Dataset records
::::

-- ==== Sys2Proof/Machine/View.lean ====
section
/-! DEFINITION. The opcode map (R206 to R212): for each slot instruction its slot class, its opcode and its operand
form, and for each opcode its instruction. The E operand bits of R297 stand here too. -/

namespace Sys2Proof

/-- An instruction as its slot word shows it: class and form, opcode, operands. For an E instruction pay holds the
operand bits [55:0] (R297). -/
inductive View where
  | sReg (op : Nat) (o : SReg)
  | sImm (op : Nat) (o : SImm)
  | bOff (op : Nat) (o : BOff)
  | bPred (op : Nat) (o : BPred)
  | v (op : Nat) (o : VOps)
  | m (op : Nat) (o : MOps)
  | p (op : Nat) (o : POps)
  | e (op : Nat) (pay : Nat)
  | event
  deriving DecidableEq, Repr

/-! The operand bits of each E layout (R297): packing and reading them. -/

/-- n bits of w from bit lo. -/
def fld (w lo n : Nat) : BitVec n := BitVec.ofNat n (w / 2 ^ lo)

def EFmt.pay (o : EFmt) : Nat := o.atype.toNat * 2 ^ 4 + o.btype.toNat * 2 ^ 1 + o.acc.toNat

def EFmt.ofPay (w : Nat) : EFmt :=
  { atype := fld w 4 3, btype := fld w 1 3, acc := fld w 0 1 }

def EMma.pay (o : EMma) : Nat := o.n.toNat * 2 ^ 20 + o.tile.toNat * 2 ^ 16 + o.oA.toNat * 2 ^ 10 + o.oB.toNat * 2 ^ 4 + o.tA.toNat * 2 ^ 1 + o.tB.toNat

def EMma.ofPay (w : Nat) : EMma :=
  { n := fld w 20 5, tile := fld w 16 4, oA := fld w 10 6, oB := fld w 4 6, tA := fld w 1 1, tB := fld w 0 1 }

def EMask.pay (o : EMask) : Nat := o.mask.toNat

def EMask.ofPay (w : Nat) : EMask :=
  { mask := fld w 0 16 }

def ESlots.pay (o : ESlots) : Nat := o.xd.toNat * 2 ^ 51 + o.first.toNat * 2 ^ 10 + o.count.toNat

def ESlots.ofPay (w : Nat) : ESlots :=
  { xd := fld w 51 5, first := fld w 10 6, count := fld w 0 6 }

def EOfill.pay (o : EOfill) : Nat := o.xB.toNat * 2 ^ 51 + o.xS.toNat * 2 ^ 46 + o.ety.toNat * 2 ^ 43 + o.off.toNat * 2 ^ 16 + o.slot.toNat * 2 ^ 10

def EOfill.ofPay (w : Nat) : EOfill :=
  { xB := fld w 51 5, xS := fld w 46 5, ety := fld w 43 3, off := fld w 16 24, slot := fld w 10 6 }

def EOfillv.pay (o : EOfillv) : Nat := o.ety.toNat * 2 ^ 43 + o.vec.toNat * 2 ^ 16 + o.slot.toNat * 2 ^ 10

def EOfillv.ofPay (w : Nat) : EOfillv :=
  { ety := fld w 43 3, vec := fld w 16 10, slot := fld w 10 6 }

def EAddr.pay (o : EAddr) : Nat := o.xB.toNat * 2 ^ 51 + o.off.toNat * 2 ^ 16

def EAddr.ofPay (w : Nat) : EAddr :=
  { xB := fld w 51 5, off := fld w 16 24 }

def ECset.pay (o : ECset) : Nat := o.xa.toNat * 2 ^ 51 + o.field.toNat

def ECset.ofPay (w : Nat) : ECset :=
  { xa := fld w 51 5, field := fld w 0 6 }

def ECpy.pay (o : ECpy) : Nat := o.xD.toNat * 2 ^ 51 + o.xS.toNat * 2 ^ 46 + o.xN.toNat * 2 ^ 41 + o.pe.toNat * 2 ^ 40 + o.flag.toNat * 2 ^ 35 + o.fcore.toNat * 2 ^ 30 + o.postn.toNat * 2 ^ 14

def ECpy.ofPay (w : Nat) : ECpy :=
  { xD := fld w 51 5, xS := fld w 46 5, xN := fld w 41 5, pe := fld w 40 1, flag := fld w 35 5, fcore := fld w 30 5, postn := fld w 14 16 }

def ETag.pay (o : ETag) : Nat := o.tag.toNat

def ETag.ofPay (w : Nat) : ETag :=
  { tag := fld w 0 16 }

def ECollq.pay (o : ECollq) : Nat := o.xd.toNat * 2 ^ 51 + o.comm.toNat

def ECollq.ofPay (w : Nat) : ECollq :=
  { xd := fld w 51 5, comm := fld w 0 8 }

def ERtadd.pay (o : ERtadd) : Nat := o.xB.toNat * 2 ^ 51 + o.xL.toNat * 2 ^ 46 + o.mode.toNat * 2 ^ 44 + o.tag.toNat

def ERtadd.ofPay (w : Nat) : ERtadd :=
  { xB := fld w 51 5, xL := fld w 46 5, mode := fld w 44 2, tag := fld w 0 16 }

::::

Work task
Restate, word for word, the final stretch of the entries above: the line containing "def ESlots.ofPay (w" and every line after it, up to and including the last.

Result of this task
def ESlots.ofPay (w : Nat) : ESlots :=
  { xd := fld w 51 5, first := fld w 10 6, count := fld w 0 6 }

def EOfill.pay (o : EOfill) : Nat := o.xB.toNat * 2 ^ 51 + o.xS.toNat * 2 ^ 46 + o.ety.toNat * 2 ^ 43 + o.off.toNat * 2 ^ 16 + o.slot.toNat * 2 ^ 10

def EOfill.ofPay (w : Nat) : EOfill :=
  { xB := fld w 51 5, xS := fld w 46 5, ety := fld w 43 3, off := fld w 16 24, slot := fld w 10 6 }

def EOfillv.pay (o : EOfillv) : Nat := o.ety.toNat * 2 ^ 43 + o.vec.toNat * 2 ^ 16 + o.slot.toNat * 2 ^ 10

def EOfillv.ofPay (w : Nat) : EOfillv :=
  { ety := fld w 43 3, vec := fld w 16 10, slot := fld w 10 6 }

def EAddr.pay (o : EAddr) : Nat := o.xB.toNat * 2 ^ 51 + o.off.toNat * 2 ^ 16

def EAddr.ofPay (w : Nat) : EAddr :=
  { xB := fld w 51 5, off := fld w 16 24 }

def ECset.pay (o : ECset) : Nat := o.xa.toNat * 2 ^ 51 + o.field.toNat

def ECset.ofPay (w : Nat) : ECset :=
  { xa := fld w 51 5, field := fld w 0 6 }

def ECpy.pay (o : ECpy) : Nat := o.xD.toNat * 2 ^ 51 + o.xS.toNat * 2 ^ 46 + o.xN.toNat * 2 ^ 41 + o.pe.toNat * 2 ^ 40 + o.flag.toNat * 2 ^ 35 + o.fcore.toNat * 2 ^ 30 + o.postn.toNat * 2 ^ 14

def ECpy.ofPay (w : Nat) : ECpy :=
  { xD := fld w 51 5, xS := fld w 46 5, xN := fld w 41 5, pe := fld w 40 1, flag := fld w 35 5, fcore := fld w 30 5, postn := fld w 14 16 }

def ETag.pay (o : ETag) : Nat := o.tag.toNat

def ETag.ofPay (w : Nat) : ETag :=
  { tag := fld w 0 16 }

def ECollq.pay (o : ECollq) : Nat := o.xd.toNat * 2 ^ 51 + o.comm.toNat

def ECollq.ofPay (w : Nat) : ECollq :=
  { xd := fld w 51 5, comm := fld w 0 8 }

def ERtadd.pay (o : ERtadd) : Nat := o.xB.toNat * 2 ^ 51 + o.xL.toNat * 2 ^ 46 + o.mode.toNat * 2 ^ 44 + o.tag.toNat

def ERtadd.ofPay (w : Nat) : ERtadd :=
  { xB := fld w 51 5, xL := fld w 46 5, mode := fld w 44 2, tag := fld w 0 16 }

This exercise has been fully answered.